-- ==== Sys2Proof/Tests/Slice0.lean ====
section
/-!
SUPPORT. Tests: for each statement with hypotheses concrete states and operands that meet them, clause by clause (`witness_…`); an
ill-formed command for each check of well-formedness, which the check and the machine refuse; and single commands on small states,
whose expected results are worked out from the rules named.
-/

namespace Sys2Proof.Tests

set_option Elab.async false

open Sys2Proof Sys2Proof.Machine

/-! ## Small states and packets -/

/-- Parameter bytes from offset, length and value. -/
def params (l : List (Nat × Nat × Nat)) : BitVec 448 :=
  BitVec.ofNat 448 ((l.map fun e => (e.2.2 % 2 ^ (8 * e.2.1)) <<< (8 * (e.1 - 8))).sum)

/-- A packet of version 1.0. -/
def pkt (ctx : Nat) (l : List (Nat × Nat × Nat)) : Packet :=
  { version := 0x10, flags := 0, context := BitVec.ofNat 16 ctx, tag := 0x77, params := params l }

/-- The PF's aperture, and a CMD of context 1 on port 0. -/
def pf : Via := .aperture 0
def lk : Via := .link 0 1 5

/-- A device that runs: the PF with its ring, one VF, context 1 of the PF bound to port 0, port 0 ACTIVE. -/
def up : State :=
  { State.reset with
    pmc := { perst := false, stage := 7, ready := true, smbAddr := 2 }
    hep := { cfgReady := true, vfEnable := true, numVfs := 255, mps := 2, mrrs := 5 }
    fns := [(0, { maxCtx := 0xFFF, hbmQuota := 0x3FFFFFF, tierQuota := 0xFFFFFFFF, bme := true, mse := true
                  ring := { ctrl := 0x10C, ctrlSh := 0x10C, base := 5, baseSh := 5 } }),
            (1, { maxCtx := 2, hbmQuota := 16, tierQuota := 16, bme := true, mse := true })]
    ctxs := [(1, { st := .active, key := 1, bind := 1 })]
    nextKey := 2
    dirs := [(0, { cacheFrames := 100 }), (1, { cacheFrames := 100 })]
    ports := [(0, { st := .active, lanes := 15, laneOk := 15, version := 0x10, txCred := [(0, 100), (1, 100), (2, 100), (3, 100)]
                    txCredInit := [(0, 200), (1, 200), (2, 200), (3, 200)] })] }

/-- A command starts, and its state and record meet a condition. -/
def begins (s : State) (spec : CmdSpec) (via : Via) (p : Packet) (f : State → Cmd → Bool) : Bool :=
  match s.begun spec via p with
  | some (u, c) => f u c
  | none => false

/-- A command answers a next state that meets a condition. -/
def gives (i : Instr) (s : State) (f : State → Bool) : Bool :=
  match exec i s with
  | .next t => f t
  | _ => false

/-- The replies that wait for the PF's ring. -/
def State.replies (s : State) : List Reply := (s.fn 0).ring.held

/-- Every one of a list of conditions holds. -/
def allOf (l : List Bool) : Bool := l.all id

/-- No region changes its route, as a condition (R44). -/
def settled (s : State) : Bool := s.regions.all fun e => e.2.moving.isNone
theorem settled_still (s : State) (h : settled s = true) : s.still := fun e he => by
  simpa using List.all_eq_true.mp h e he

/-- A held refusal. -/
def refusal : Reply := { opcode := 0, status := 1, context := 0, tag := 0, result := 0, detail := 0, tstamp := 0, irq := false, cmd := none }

*REQUIREMENT*. From the entries above, copy every line that holds the word "BitVec".

*SOLUTION TO THIS TASK*.
def params (l : List (Nat × Nat × Nat)) : BitVec 448 :=
  BitVec.ofNat 448 ((l.map fun e => (e.2.2 % 2 ^ (8 * e.2.1)) <<< (8 * (e.1 - 8))).sum)
  { version := 0x10, flags := 0, context := BitVec.ofNat 16 ctx, tag := 0x77, params := params l }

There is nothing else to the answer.